Friday, December 11, 2020

Kremlin Now Trying to Impose a System like One Belarusians are Protesting Against, Martynov Says

Paul Goble

            Staunton, December 9 – The Kremlin is currently trying to maintain its authoritarian regime by restricting the rights and freedoms of Russians who only want a normal life but no longer have much hope of that anytime soon, Kirill Martynov says. In that, the Russian regime is doing exactly what Lukashenka did earlier and that the Belarusians are now protesting against.

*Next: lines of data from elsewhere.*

-- ==== Sys2Proof/Machine/Ports.lean ====
section
/-! DEFINITION. The end of an event (log 7) and the link ports (11_links_messages_and_configuration.md): the taking and serving
of requests, transmission, and link reset. -/
namespace Sys2Proof.Machine

/-! ### The end of an event (log 7)

What an event makes due in other blocks follows in the same event. Each command ends with the part of this that it can make
due; `State.finish` is the whole of it. -/

/-- Versions advance and feed halves load. -/
def State.finishLines (s : State) : State := (s.flushLines none).feedLoads

/-- Everything that falls due in an event: scans and injected sets, sessions whose game is over, machines in standby, the
return, the arming of the PDUs, the head's standby, banners, versions and loads. The standby condition of a machine (R50) is so
judged at the event's end alone (log 52). -/
def State.finish (s : State) : State :=
  (s.dsuPump.sessionsFollow.machinesStandby.returnPump.pdusSync.headStandby.bannersEval).finishLines

/-- What the return can make due: a take, a released sweep, and the marks they leave. -/
def State.finishReturn (s : State) : State := s.returnPump.feedLoads

/-- What a served request makes due. -/
def finishRequest (r : Request) (s : State) : State :=
  match r with
  | .readMeter _ | .readLinks | .readStatus | .readSensing _ | .readPinfall _ | .readMachine _ | .readReturn | .readPlay
  | .readScores _ | .readCorrections | .readRates | .readFeed _ | .readTransfer | .setMask _ | .linkReset | .readLine _
  | .claimLine _ | .releaseLine _ | .loadBegin .. | .loadPart .. | .issueStep .. | .setSlot .. => s
  | .setConfig item _ _ => if item = 10 then s.finishReturn else s
  | .configDone | .setTime _ | .setRates _ | .setSessionFlags .. | .setHighlight .. | .deny _ | .savePart ..
  | .createGroup .. | .dismissGroup _ | .setPlayMode .. => s.feedLoads
  | .setHandicap .. | .approve _ | .correctBall .. => s.finishLines
  | .pairClear | .openSession .. | .closeSession .. | .unlock .. | .moveGroup .. | .saveGroup _ | .loadEnd ..
  | .resumeGroup _ | .releaseMoved _ | .addBowler .. | .newGame _ | .editLine .. | .manualBall .. | .reRack _
  | .setScoringSource .. | .setScanMode _ | .setRunMode .. | .restartHead | .injectReadings .. | .armTest ..
  | .stopMachine _ | .clearFault _ | .resumeMachine .. | .clearReturn .. => s.finish

/-! ### Transmission (R189) -/

def State.port (s : State) (k : Link) : Port := s.ports.get k

/-- A free transmitter takes the first frame of the reply line, or else the first notice; not in a break (R189, R191). -/
def Port.pump (p : Port) : Port :=
  if p.inBreak || p.tx ≠ .free then p
  else if !p.replies.isEmpty then { p with tx := .reply }
  else if !p.notices.isEmpty then { p with tx := .notice }
  else p

/-- The transmitters of the three links, at the end of every event. -/
def State.pump (s : State) : State :=
  { s with ports := ⟨s.ports.desk.pump, s.ports.service.pump, s.ports.console.pump⟩ }

/-! ### Serving (R188) -/

/-- The answer to a queued request, by the four steps of R188, with the effects of the request and what they make due. -/
def State.answer (s : State) (k : Link) (q : Queued) : State × Answer :=
  if q.kind < 1 || 60 < q.kind then refuse .unknown s
  else if !admits k q.kind then refuse .rights s
  else
    match q.request with
    | none => refuse .range s
    | some r =>
      let out := handle k r s
      (finishRequest r out.1, out.2)

/-- The reply of the request served at the front of the queue joins the reply line (R188). -/
def Port.reply (p : Port) (q : Queued) (a : Answer) : Port :=
  { p with frontServed := true, replies := p.replies ++ [{ role := .served, kind := q.kind, tag := q.tag, answer := a }] }

/-- The front request of a link's queue is served (R188). -/
def State.serveFront (s : State) (k : Link) : State :=
  match (s.port k).queue with
  | [] => s
  | q :: _ =>
    let out := s.answer k q
    out.1.modPort k fun p => p.reply q out.2

/-- A frame is dropped and counted (R187, R188). -/
def Port.countBad (p : Port) : Port := { p with badFrames := satInc p.badFrames }

/-- A request that meets a full queue: a BUSY reply, or, behind four of them, a dropped request (R188). -/
def Port.busy (p : Port) (q : Queued) : Port :=
  if (p.replies.filter fun r => r.role = .busy).length < 4 then
    { p with replies := p.replies ++ [{ role := .busy, kind := q.kind, tag := q.tag, answer := .refused .busy }] }
  else p.countBad

/-- A request at the end of the queue. -/
def Port.enqueue (p : Port) (q : Queued) : Port := { p with queue := p.queue ++ [q] }

/-! ### Link reset (R191) -/

/-- A port as a link reset leaves it; the bad-frame count and the break are kept (R191). -/
def Port.cleared (p : Port) : Port :=
  { p with queue := [], frontServed := false, replies := [], notices := [], mask := 1023#10, lost := false, tx := .free }

/-- The state tied to a link in other blocks at its reset (R143, R19, R185). -/
def State.linkTies (s : State) (k : Link) : State :=
  let t := s.forgetLink k
  match k with
  | .desk => t.deskReset.finish
  | .service => ((t.endContinuous .left).endContinuous .right).headStandby
  | .console => t

/-- A link reset (R191). -/
def State.resetLink (s : State) (k : Link) : State := (s.modPort k Port.cleared).linkTies k

/-- A link-reset request is acted on at once, and its reply OK joins the empty reply line (R191). -/
def State.resetByRequest (s : State) (k : Link) (q : Queued) : State :=
  (s.resetLink k).modPort k fun p =>
    { p with replies := p.replies ++ [{ role := .reset, kind := q.kind, tag := q.tag, answer := .ok [] }] }

/-! ### Taking a request (R188, R191) -/

/-- A request that has passed R187 is taken; nothing is received in a break (R187, R191). A link-reset request is known by its
type, whatever its body: it is never queued (R188, R191). -/
def State.takeRequest (s : State) (k : Link) (q : Queued) : State :=
  let p := s.port k
  if p.inBreak then s
  else if q.kind = Request.linkReset.kind then s.resetByRequest k q
  else if p.queue.length < 4 then
    let t := s.modPort k fun p => p.enqueue q
    if p.queue.isEmpty then t.serveFront k else t
  else s.modPort k fun p => p.busy q

/-- The request a well-formed request command carries, as the queue holds it. -/
def queuedOf (tag : Tag) (r : Request) : Queued := { kind := r.kind, tag := tag, request := some r }

/-- A request command: its frame has passed R187 (log 3). -/
def State.request (s : State) (k : Link) (tag : Tag) (r : Request) : State := (s.takeRequest k (queuedOf tag r)).pump

/-- A whole frame arrives (R187). -/
def State.receive (s : State) (k : Link) (lenHi lenLo kind tag : Byte) (body : List Byte) (check : Byte) : State :=
  if (s.port k).inBreak then s
  else if frameOk lenHi lenLo kind tag body check then
    s.takeRequest k { kind := kind.toNat, tag := tag.setWidth 4, request := decodeRequest kind.toNat body }
  else s.modPort k Port.countBad

/-- A gap of more than 100 ms in an incoming frame (R187). -/
def State.frameGap (s : State) (k : Link) : State :=
  if (s.port k).inBreak then s else s.modPort k Port.countBad

/-- The reply whose transmission completes leaves its line, and a served request leaves the queue with it (R188, R189). -/
def Port.replyGone (p : Port) (r : Reply) (rest : List Reply) : Port :=
  let p := { p with replies := rest, tx := .free, sent := r.frame }
  if r.role = .served then { p with queue := p.queue.drop 1, frontServed := false } else p

/-- A transmission completes (R189): the frame leaves its line or queue, and the next request is served (R188). -/
def State.transmitted (s : State) (k : Link) : State :=
  let p := s.port k
  match p.tx, p.replies, p.notices with
  | .reply, r :: rest, _ =>
    let t := s.modPort k fun p => p.replyGone r rest
    if r.role = .served then t.serveFront k else t
  | .notice, _, n :: rest => s.modPort k fun p => { p with notices := rest, tx := .free, sent := n.frame }
  | _, _, _ => s

/-- A break begins (R191). -/
def State.breakBegins (s : State) (k : Link) : State :=
  if (s.port k).inBreak then s else (s.modPort k fun p => { p with inBreak := true }).resetLink k

/-- A break ends (R191). -/
def State.breakEnds (s : State) (k : Link) : State := s.modPort k fun p => { p with inBreak := false }

/-! ### The events of the machine lines and the timers -/

/-- What an answer of a machine to its step makes due: all of it when the step failed, and nothing for a stray completion or a
REDO within its limit (R54 to R56). `before` is the state before the event. -/
def State.finishStep (s before : State) (l : Lane) : State :=
  if (before.psc.get l).step.isSome && (s.psc.get l).step.isNone then s.finish else s

/-- What DONE makes due: nothing for a stray completion (R56). -/
def State.finishDone (s before : State) (l : Lane) : State := if (before.psc.get l).step.isSome then s.finish else s

/-- What an arrival makes due: nothing for a dead ball (R40). -/
def State.finishArrival (s before : State) (l : Lane) : State := if (before.pdu.get l).run = .armed then s.finish else s

/-- What an event of the return makes due: all of it when the return enters FAULT, which pauses sessions (R75, R78, R148). -/
def State.finishPit (s before : State) : State :=
  if s.ret.state = .fault && before.ret.state ≠ .fault then s.finish else s.finishReturn

/-- The claim timer of a line id expires (R131); a number that is no line id has no timer. -/
def State.claimExpiry (s : State) (line : Nat) : State :=
  match lineOf line with
  | some i => s.claimExpires i
  | none => s

/-- The minute timer expires, if it runs (R152). -/
def State.minuteExpires (s : State) : State := if s.minuteTimer.isSome then s.tick else s

/-- A row pull of a lane's monitor (R168). -/
def State.pullRow (s : State) (l : Lane) : State := s.modFeed l Feed.pull

end Sys2Proof.Machine
end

            In an interview with the regionalist 7x7 portal, the politics editor of Moscow’s Novaya gazeta says that the Kremlin is now going beyond the limits it had set for itself and involving itself in the private life of Russians in ever more restrictive ways. For now, the regime has enough siloviki to hold on, but the population is becoming angry (lr.7x7-journal.ru/martynov/).

            The regime is also able to do so for the time being, Martynov continues, because while Russians now understand that the future isn’t going to get better anytime soon and are working to adapt to this new and unpleasant reality, few of them have reached any conclusion about what to do.

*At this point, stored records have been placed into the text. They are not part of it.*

/-- R42, R44: what set-scoring-source does in each run state, and where AUTO is refused; an accepted arm-test starts a test run on
the set given, and is refused STATE elsewhere. R26, R27, R39: arming, rebinding and disarming. A rebinding takes the pins up
afresh (log 25); the binding and the foul flag go on the way from FINAL to IDLE (log 15): the model's choices. -/
def Obligations.SourcesAndTests : Prop :=
  (∀ (tag : Tag) (lane : Nat) (l : Lane) (s : State), laneOf lane = some l →
    let p := s.pdu.get l
    let x := s.sensing.get l
    (∀ (k : Link) (source : Nat) (src : ScoringSource), LinkIdle s k → k = .desk ∨ k = .service → sourceOf source = some src →
      let q := Request.setScoringSource lane source
      let becomes (p' : Pdu) (needs : Needs) : Prop :=
        ∃ u : State, exec (.setScoringSource k tag lane source) s = .next (u.answered k tag q (.ok []))
          ∧ SameInside u { s with pdu := s.pdu.set l p', sensing := s.sensing.set l { x with needs := needs } }
      let manual : Pdu := { p with source := .manual }
      (src = p.source → becomes p x.needs)
      ∧ (src = .manual → p.source = .auto →
          (p.run = .idle ∨ p.run = .awaitingEntry ∨ p.run = .final → becomes manual x.needs)
          ∧ (p.run = .armed → becomes { manual with foulOpen := false } x.needs)
          ∧ (p.run = .delay ∨ p.run = .settling → becomes { manual with
              run := .awaitingEntry, foulOpen := false, lastSet := none, pinTimer := none, scanTimer := none
              windowTimer := none, graceTimer := none, cycleTimer := none } { x.needs with run := false })
          ∧ (p.run = .settled → becomes { manual with scanTimer := none } { x.needs with run := false }))
      ∧ (src = .auto → p.source = .manual →
          let allowed : Prop := (p.run = .idle ∨ p.run = .armed) ∧ x.fault = false ∧ p.deck.set? ≠ none
          (allowed → becomes { p with source := .auto } x.needs)
          ∧ (¬ allowed → exec (.setScoringSource k tag lane source) s
              = .next ((s.queuedUp k tag q).answered k tag q (.refused .state)))))
    ∧ (∀ (pins : Nat) (up : Pins), LinkIdle s .service → pinsOf pins = some up → up ≠ 0#10 →
      let q := Request.armTest lane pins
      let ready : Prop := (s.psc.get l).state = .service ∧ x.runMode = .normal ∧ p.run = .idle
      (ready → 0 < s.settings.pinActionDelay →
        ∃ u : State, exec (.armTest .service tag lane pins) s = .next (u.answered .service tag q (.ok []))
          ∧ SameInside u { s with pdu := s.pdu.set l { p with
              run := .delay, deck := .known up, upAtArming := some up
              binding := some ⟨none, none, none, none, decide (up = allPins), true⟩
              foulFlag := false, foulOpen := false, elapsed := false, settleCount := 0, stalled := false, lastSet := none
              pinTimer := some s.settings.pinActionDelay } })
      ∧ (¬ ready → exec (.armTest .service tag lane pins) s
          = .next ((s.queuedUp .service tag q).answered .service tag q (.refused .state)))))
  ∧ (∀ (s : State) (l : Lane),
    let p := s.pdu.get l
    let t := s.pduSync l
    let ready : Prop := (s.psc.get l).state = .ready
    let e := s.expectedDeck l
    let d : Deck := if p.deck = e ∨ p.deck = .unknown e.count then p.deck else .unknown e.count
    let idle : Pdu := { p with run := .idle, binding := none, foulOpen := false, foulFlag := false }
    let becomes (q : Pdu) : Prop := SameInside t { s with pdu := s.pdu.set l q }
    (∀ i f n g, ready → s.upBowler l = some (i, f, n) → (s.lanes.get l).occupant = some g →
      let b : Binding := { line := some i, game := (s.groups.get g).game, frame := some f, ball := some n
                           fullRack := decide (d = .known allPins), test := false }
      (p.run = .idle ∨ p.run = .final →
        becomes { p with
            run := .armed, binding := some b, deck := d, upAtArming := d.set?, foulFlag := false, elapsed := false, settleCount := 0
            stalled := false, foulOpen := (s.sessions.get l).foulDetect && decide (p.source = .auto) }
          ∧ (t.feeds.get l).lastBall = none)
      ∧ (p.run = .armed → (∃ old, p.binding = some old ∧ old.line = some i ∧ old.game = b.game ∧ old.frame = some f
          ∧ old.ball = some n) → t = s)
      ∧ (p.run = .armed → (∀ old, p.binding = some old → ¬ (old.line = some i ∧ old.game = b.game ∧ old.frame = some f
          ∧ old.ball = some n)) → becomes { p with binding := some b, deck := d, upAtArming := d.set? }))
    ∧ (¬ ready ∨ s.upBowler l = none → p.run = .armed → becomes idle)
    ∧ (ready → s.upBowler l = none → p.run = .final → becomes idle)
    ∧ (p.run = .delay ∨ p.run = .settling ∨ p.run = .settled ∨ p.run = .awaitingEntry
        ∨ ((p.run = .idle ∨ p.run = .final) ∧ ¬ ready) ∨ (p.run = .idle ∧ s.upBowler l = none) → t = s))

/-! ### Pinsetter control (chapter 3) -/

/-- R49, R53, R57, R60, R66: the start timer's expiry takes the FULL recipe of the start; DONE issues the next step of the recipe,
or holds a SWEEP whose pit is full, or, at the last step, enters CHECKING with the check need raised; in SERVICE it ends the
step. A start timer's expiry outside STARTING or with the timer stopped changes nothing (log 2: the model's choice). R67: DONE
of a step of a test recipe in SERVICE, and the SWEEP that it holds. R50: the standby condition of a machine, and what the end
of an event makes of it (log 52: it is judged there alone, the model's choice). A frozen group that holds the lane or its
waiting place counts there (log 57: the model's choice). What the end of an event makes of it has the model's invariants as
premises: a session is PAUSED from OPEN or OVERTIME, never from CLOSED or LOCKED (R148), and the pit hold of a READY or STARTING
machine is off (R57, R59); `FiguresStayInBounds` states both. -/
def Obligations.StepsFollowOneAnother : Prop :=
  (∀ (l : Lane) (s : State),
    let p := s.psc.get l
    (p.state = .starting → p.startTimer ≠ none → ∃ t, exec (.startTimerExpiry l) s = .next t
      ∧ t.psc = s.psc.set l (p.takes ⟨.full, .known allPins, .start⟩ .cycling s.settings.stepTimeouts.guardDown)
      ∧ SameInside t { s with psc := t.psc, sessions := t.sessions })
    ∧ (p.state ≠ .starting ∨ p.startTimer = none → exec (.startTimerExpiry l) s = .next s.feedLoads.pump)
    ∧ (∀ k, p.step = some k → p.windingDown = false → p.state = .cycling →
      (∀ next rest, p.queue = next :: rest → next ≠ .sweep ∨ (s.ret.pits.get l).length < 2 →
        ∃ u : State, exec (.done l) s = .next u.finish.pump
          ∧ SameInside u { s with
              psc := s.psc.set l { p with
                step := some next, queue := rest ++ p.remainder.toList, remainder := none, redo := 0
                stepTimer := some (100 * stepTime s.settings.stepTimeouts next), pitHold := false }
              ret := { s.ret with holds := s.ret.holds.set l false } })
      ∧ (∀ rest, p.queue = .sweep :: rest → 2 ≤ (s.ret.pits.get l).length →
        ∃ u : State, exec (.done l) s = .next u.finish.pump
          ∧ SameInside u { s with
              psc := s.psc.set l { p with
                state := .heldPit, cause := none, step := none, startTimer := none, stepTimer := none, pitHold := true }
              ret := { s.ret with holds := s.ret.holds.set l true }, sessions := u.sessions })
      ∧ (∀ r pins, p.queue = [] → p.recipe = some r → r.target = .known pins → (s.pdu.get l).source = .auto →
        (s.sensing.get l).fault = false →
        ∃ u : State, exec (.done l) s = .next u.finish.pump
          ∧ SameInside u { s with
              psc := s.psc.set l { p with
                state := .checking, cause := none, step := none, startTimer := none, stepTimer := none
                attempts := p.attempts + 1 }
              sensing := s.sensing.set l { s.sensing.get l with
                needs := { (s.sensing.get l).needs with check := some pins }
                scan := (s.sensing.get l).scan.map fun f => { f with checkPresent := false } }
              sessions := u.sessions })
      ∧ (∀ r, p.queue = [] → p.recipe = some r →
          (s.pdu.get l).source = .manual ∨ r.target.set? = none ∨ (s.sensing.get l).fault = true →
        ∃ u : State, exec (.done l) s = .next u.finish.pump ∧ u.pdu = s.pdu.set l { s.pdu.get l with deck := r.target }
          ∧ u.sensing = s.sensing
          ∧ (p.closingOwed = false ∨ r.kind = .full → (u.psc.get l).recipe = none ∧ (u.psc.get l).attempts = 0
              ∧ (u.psc.get l).closingOwed = false ∧ ((u.psc.get l).state = .ready ∨ (u.psc.get l).state = .standby)
              ∧ ((s.sessions.get l).state ≠ .paused → (u.psc.get l).state = (if s.machineIdles l then .standby else .ready)))
          ∧ (p.closingOwed = true → r.kind ≠ .full → u.psc.get l
              = { p with closingOwed := false }.takes ⟨.full, .known allPins, .close⟩ .cycling
                  s.settings.stepTimeouts.guardDown)))
    ∧ (∀ k, p.step = some k → p.windingDown = false → p.state = .service →
      let told (u : State) : State := u.tell .service (.stepResult (s.laneNumber l) k none)
      (p.recipe = none → exec (.done l) s
        = .next (told { s with psc := s.psc.set l { p with step := none, stepTimer := none } }).finish.pump)
      ∧ (∀ r next rest, p.recipe = some r → p.queue = next :: rest → next ≠ .sweep ∨ (s.ret.pits.get l).length < 2 →
        exec (.done l) s = .next (told { s with
          psc := s.psc.set l { p with
            step := some next, queue := rest ++ p.remainder.toList, remainder := none, redo := 0
            stepTimer := some (100 * stepTime s.settings.stepTimeouts next), pitHold := false }
          ret := { s.ret with holds := s.ret.holds.set l false } }).finish.pump)
      ∧ (∀ r rest, p.recipe = some r → p.queue = .sweep :: rest → 2 ≤ (s.ret.pits.get l).length →
        exec (.done l) s = .next (told { s with
          psc := s.psc.set l { p with step := none, stepTimer := none, pitHold := true }
          ret := { s.ret with holds := s.ret.holds.set l true } }).finish.pump)
      ∧ (∀ r, p.recipe = some r → p.queue = [] →
        exec (.done l) s = .next ((told { s with
          psc := s.psc.set l { p with step := none, stepTimer := none, recipe := none }
          pdu := s.pdu.set l { s.pdu.get l with deck := r.target } }).tell .service
            (.testCycleDone (s.laneNumber l))).finish.pump))
    ∧ (∀ rest, p.state = .service → p.pitHold = true → p.queue = .sweep :: rest → (s.ret.pits.get l).length < 2 →
      s.releaseHold l = { s with
        psc := s.psc.set l { p with
          step := some .sweep, queue := rest ++ p.remainder.toList, remainder := none, redo := 0
          stepTimer := some (100 * s.settings.stepTimeouts.sweep), pitHold := false }
        ret := { s.ret with holds := s.ret.holds.set l false } })
    ∧ (∀ k, p.step = some k → p.windingDown = true → (s.sessions.get l).state = .closed ∨ (s.sessions.get l).state = .opening →
      ∃ u : State, exec (.done l) s = .next u.finish.pump
        ∧ (u.psc.get l).state = (if (s.sessions.get l).state = .closed then .standby else .starting)
        ∧ (u.psc.get l).step = none ∧ (u.psc.get l).windingDown = false))
  ∧ (∀ (s : State) (l : Lane),
    let p := s.psc.get l
    let idle (v : State) : Prop := (v.sessions.get l).state = .closed
      ∨ ((v.sessions.get l).state = .locked ∧ ∀ g, (v.lanes.get l).occupant = some g ∨ (v.lanes.get l).waiter = some g →
          (v.groups.get g).inProgress = false)
    let rested : Pinsetter := { p with state := .standby, cause := none, startTimer := none, stepTimer := none }
    let t := s.finish
    (s.machineIdles l = true ↔ idle s)
    ∧ (p.state = .ready ∨ p.state = .starting → idle s → SameInside (s.machineStandby l) { s with psc := s.psc.set l rested })
    ∧ (¬ idle s ∨ (p.state ≠ .ready ∧ p.state ≠ .starting) → s.machineStandby l = s)
    ∧ ((∀ j, (s.sessions.get j).pausedFrom ≠ some .closed ∧ (s.sessions.get j).pausedFrom ≠ some .locked) →
        (t.psc.get l).state = .ready ∨ (t.psc.get l).state = .starting → ¬ idle t)
    ∧ (p.state = .ready ∨ p.state = .starting → p.pitHold = false → idle s →
        (∀ j, (s.sensing.get j).needs = ⟨false, none, false⟩) → t.psc.get l = rested))

/-- R54, R55, R66: a REDO below the limit restarts the step; a fourth REDO, a FAULT completion and the step timer's expiry fail
the machine: the recipe is emptied and the machine enters FAULT with the cause, or stays in SERVICE. R56: a completion of any
kind with no step executing changes no state but the stray count, which saturates, and sends no notice. The attempts and the
REDO count stay in FAULT (log 35: the model's choice). -/
def Obligations.StepsFail : Prop :=
  (∀ (l : Lane) (k : StepKind) (s : State), (s.psc.get l).step = some k →
    let p := s.psc.get l
    let fails (c : Instr) (cause : FaultCause) : Prop :=
      let ended : Pinsetter := { p with
        step := none, queue := [], remainder := none, recipe := none, stepTimer := none, pitHold := false }
      ∃ u : State, exec c s = .next u.finish.pump
        ∧ u.ret = { s.ret with holds := s.ret.holds.set l false }
        ∧ (p.state = .service → u = { s with psc := s.psc.set l ended, ret := u.ret }.tell .service
            (.stepResult (s.laneNumber l) k (some cause)))
        ∧ (p.state ≠ .service → SameInside u { s with
            psc := s.psc.set l { ended with
              state := .fault, cause := some cause, closingOwed := false, windingDown := false, startTimer := none }
            ret := u.ret, sessions := u.sessions })
    (p.redo < 3 → ∃ t, exec (.redo l) s = .next t
      ∧ { t with ports := s.ports } = { s with psc := s.psc.set l { p with
          redo := p.redo + 1, stepTimer := some (100 * stepTime s.settings.stepTimeouts k) } })
    ∧ (3 ≤ p.redo → fails (.redo l) .redoLimit)
    ∧ fails (.faultCompletion l .jam) .jam ∧ fails (.faultCompletion l .motor) .motor
    ∧ fails (.faultCompletion l .table) .table ∧ fails (.faultCompletion l .guard) .guard
    ∧ (p.stepTimer ≠ none → fails (.stepTimerExpiry l) .timeout))
  ∧ (∀ (l : Lane) (c : Instr) (s : State), (s.psc.get l).step = none →
    c = .done l ∨ c = .redo l ∨ (∃ cause, c = .faultCompletion l cause) →
    ∃ t, exec c s = .next t ∧ (∀ k, t.port k = (s.port k).pump)
      ∧ { t with ports := s.ports }
        = { s with psc := s.psc.set l { s.psc.get l with stray := min 65535 ((s.psc.get l).stray + 1) } })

            That too parallels Belarusian events of only a year or two ago. There was no real popular opposition, but then Alyaksandr Lukashenka went too far with his election falsifications and repressive moves against various groups in the population. And a massive protest movement arose virtually overnight.

            The same thing can happen in Russia, Martynov suggests.

            Russian society is also deeply split. “The growing conservatism of social life is beginning to come into direct confrontation with the Europeanized part of Russian society which views normal life as being one where people can achieve European quality education, freely travel about the world, and make a career in branches which aren’t subordinate to the state.”

            As the state reduces the number of such possibilities by its growing repression, the political editor says, such people find themselves in a situation in which protest or emigration is the only option. For a long time, even these Europeanized Russians thought they could hold out, just as Europeanized Belarusians did. But now neither group does.

            The Kremlin has tried to cover its aggression at home with aggression abroad, describing the combination as a kind of “post-modernist” approach to governance. But in the West, Martynov says, almost no one sees what Putin is doing in that way. Instead, they view his policy as “neo-imperialist revanchism.”